George Sawa was born in Alexandria, Egypt.
He studied piano with Irene Drakides, a student of Alfred Cortot, and at the
Higher Institute of Arabic Music he studied voice, theory, and qanun (Arabic
psaltery). His qanun teachers are Muhammad al-Sa‘duni (a student of Mustapha
Bey Reda), Milad Mansur (a student of Abdel-Hamid al-Addabi), Amin Fahmi and
Mustapha Kamel. After immigrating to Canada in 1970, he studied ethnomusicology
at the University of Toronto, and obtained his doctorate in historical Arabic
musicology at the Department of Middle Eastern Studies. He has taught graduate
and undergraduate courses on medieval, modern, and religious music of the
Middle East at York University, and at the University of Toronto (1982-1995),
and held the Noor Visiting Professorhip at York University (2006-2007).
George is the author
of the fundamental and well-received study Music
Performance Practice in the Early cAbbasid Era, 132-320 AH/750-932 AD (Pontifical
Institute for Mediaeval Studies, Toronto, 1989; rpt. by The Institute of
Mediaeval Music, Ottawa, in 2004).

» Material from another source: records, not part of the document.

theorem kept_execCandFailRetry {K : Nat} {s0 s : State} (hk : Kept K s0 s) (v : SvcId) (n : CandId) (hm : 0x20000 &&& K = 0x20000 := by decide) : KeptOut K s0 (execCandFailRetry v n s) := by
  refine hk.out hm ?_
  have hk := Kept.refl 0x20000 s
  unfold execCandFailRetry
  repeat' first | with_reducible assumption | with_reducible refine kept_updCand ?_ _ _ _ (by decide) | simp only [kept_is_mk] | with_reducible refine kept_mk ?_ | with_reducible apply KeptOut.next | dsimp only | split

theorem kept_execLoudnessValid {K : Nat} {s0 s : State} (hk : Kept K s0 s) (v : SvcId) (n : CandId) (hm : 0x20000 &&& K = 0x20000 := by decide) : KeptOut K s0 (execLoudnessValid v n s) := by
  refine hk.out hm ?_
  have hk := Kept.refl 0x20000 s
  unfold execLoudnessValid
  repeat' first | with_reducible assumption | with_reducible refine kept_updCand ?_ _ _ _ (by decide) | simp only [kept_is_mk] | with_reducible refine kept_mk ?_ | with_reducible apply KeptOut.next | dsimp only | split

theorem kept_execStandbyFilled {K : Nat} {s0 s : State} (hk : Kept K s0 s) (v : SvcId) (hm : 0x20000 &&& K = 0x20000 := by decide) : KeptOut K s0 (execStandbyFilled v s) := by
  refine hk.out hm ?_
  have hk := Kept.refl 0x20000 s
  unfold execStandbyFilled
  repeat' first | with_reducible assumption | with_reducible refine kept_freeStandby ?_ _ _ (by decide) | with_reducible refine kept_updCand ?_ _ _ _ (by decide) | with_reducible refine kept_updSlot ?_ _ _ (by decide) | simp only [kept_is_mk] | with_reducible refine kept_mk ?_ | with_reducible apply KeptOut.next | dsimp only | split

theorem kept_execSwitchSplice {K : Nat} {s0 s : State} (hk : Kept K s0 s) (v : SvcId) (hm : 0x20000 &&& K = 0x20000 := by decide) : KeptOut K s0 (execSwitchSplice v s) := by
  refine hk.out hm ?_
  have hk := Kept.refl 0x20000 s
  unfold execSwitchSplice
  repeat' first | with_reducible assumption | with_reducible refine kept_updCand ?_ _ _ _ (by decide) | with_reducible refine kept_updSlot ?_ _ _ (by decide) | with_reducible refine kept_spliceTo ?_ _ _ _ _ _ _ (by decide) | simp only [kept_is_mk] | with_reducible refine kept_mk ?_ | with_reducible apply KeptOut.next | dsimp only | split

theorem kept_completeSwitch {K : Nat} {s0 s : State} (hk : Kept K s0 s) (v : SvcId) (b : CandId) (at_ : Nat) (hm : 0x20088 &&& K = 0x20088 := by decide) : Kept K s0 (State.completeSwitch s v b at_) := by
  refine hk.into hm ?_
  have hk := Kept.refl 0x20088 s
  unfold State.completeSwitch
  repeat' first | with_reducible assumption | with_reducible refine kept_freeStandby ?_ _ _ (by decide) | with_reducible refine kept_updCand ?_ _ _ _ (by decide) | with_reducible refine kept_updSlot ?_ _ _ (by decide) | with_reducible refine kept_raise ?_ _ _ (by decide) | with_reducible refine kept_putPair ?_ _ _ _ _ (by decide) | with_reducible refine kept_count ?_ _ _ _ (by decide) | simp only [kept_is_mk] | with_reducible refine kept_mk ?_ | with_reducible refine Kept.foldl (fun _ _ h => ?_) _ ?_ | dsimp only | split

theorem kept_execBlendEnd {K : Nat} {s0 s : State} (hk : Kept K s0 s) (v : SvcId) (hm : 0x20088 &&& K = 0x20088 := by decide) : KeptOut K s0 (execBlendEnd v s) := by
  refine hk.out hm ?_
  have hk := Kept.refl 0x20088 s
  unfold execBlendEnd
  repeat' first | with_reducible assumption | with_reducible refine kept_completeSwitch ?_ _ _ _ (by decide) | with_reducible apply KeptOut.next | dsimp only | split

theorem kept_execMulchConcealExpiry {K : Nat} {s0 s : State} (hk : Kept K s0 s) (v : SvcId) (seen : Bool) (hm : 0x233888 &&& K = 0x233888 := by decide) : KeptOut K s0 (execMulchConcealExpiry v seen s) := by
  refine hk.out hm ?_
  have hk := Kept.refl 0x233888 s
  unfold execMulchConcealExpiry
  repeat' first | with_reducible assumption | with_reducible refine kept_updSlot ?_ _ _ (by decide) | with_reducible refine kept_noSource ?_ _ _ _ (by decide) | with_reducible refine kept_race ?_ _ (by decide) | simp only [kept_is_mk] | with_reducible refine kept_mk ?_ | with_reducible apply KeptOut.next | dsimp only | split

theorem kept_execLearnedIdDrop {K : Nat} {s0 s : State} (hk : Kept K s0 s) (v : SvcId) (hm : 0x233888 &&& K = 0x233888 := by decide) : KeptOut K s0 (execLearnedIdDrop v s) := by
  refine hk.out hm ?_
  have hk := Kept.refl 0x233888 s
  unfold execLearnedIdDrop
  repeat' first | with_reducible assumption | with_reducible refine kept_activeLost ?_ _ _ _ (by decide) | with_reducible refine kept_updSlot ?_ _ _ (by decide) | with_reducible refine kept_candWatch ?_ _ _ (by decide) | simp only [kept_is_mk] | with_reducible refine kept_mk ?_ | with_reducible refine Kept.foldl (fun _ _ h => ?_) _ ?_ | with_reducible apply KeptOut.next | dsimp only | split

end Sys2Proof.Machine
end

His second book, Theories of Rhythms in Arabic Writings, 750-950 AD (Institute
of Mediaeval Music, forthcoming) is now being edited. He is the author of 40
articles on Arabic music history, including entries for The Dictionary of the Middle Ages, The Encyclopedia of Music in Canada and The Encyclopedia of Islam. He is
frequently invited to give papers, presentations, and lectures at international
conferences in the Middle East, North America, and Europe, speaking on various
aspects of medieval and modern Arabic music, as well as workshops on the
performance of Arabic classical music.
George has given
numerous concerts in Europe, North America and the Middle East. He is founder
and director of the Traditional Arabic Music Ensemble, which has been heard in
venues across Canada and the USA, and has been broadcast on the CBC. He has
recorded with Maureen Forrester, Raffi, Bram Morrisson and R. Murray Schafer.
He has appeared as a guest soloist with several groups specializing in Middle
Eastern music, and Early Music, and he has been a musical director for many of
the productions of the Arabesque Dance
Academy. He is the recipient of many SSHRCC grants, Canada Research
Fellowship, Canada Council and OAC Grants: he was awarded a Chalmers’ Foundation Grant to compose two
chants for R. Murray Schafer’s The Litany
of RA (1982); an Ontario Folk
Arts Recognition Fellowship from the OAC for his performances on
the qanun (1990); Canada Council Grant for
Small Ensemble(Music and Opera Section, 1992) to produce his own
concert;Venture Fund Grant from the
OAC, to share and develop Arabic music in Toronto (1993). He has also received
the prestigious Life-Time Achievement Award from the Egyptian Ministry of
Culture for his research in Arabic music history, and has been honored with the
award of excellence under the category for Arts and Culture by the Canadian
Arab Federation. Beside his research and performance, he teaches privately in
his studio (qanun, nay, finger cymbals, theory and music appreciation for belly
dancers). Among his students are many members of the maza meze ensemble (Sofia
Grigoriadis, Ernie and Maryam Tollar, Jennifer Moore and Jayne Browne); he has
also been a member of the teaching staff at the Arabic Music Retreat, Mount
Holyeke College, South Hadley, Mass., where he has also performed with Ali
Jihad Racy, Simon Shaheen, Bassam Saba, Youssef Kassab and Michel Merhej.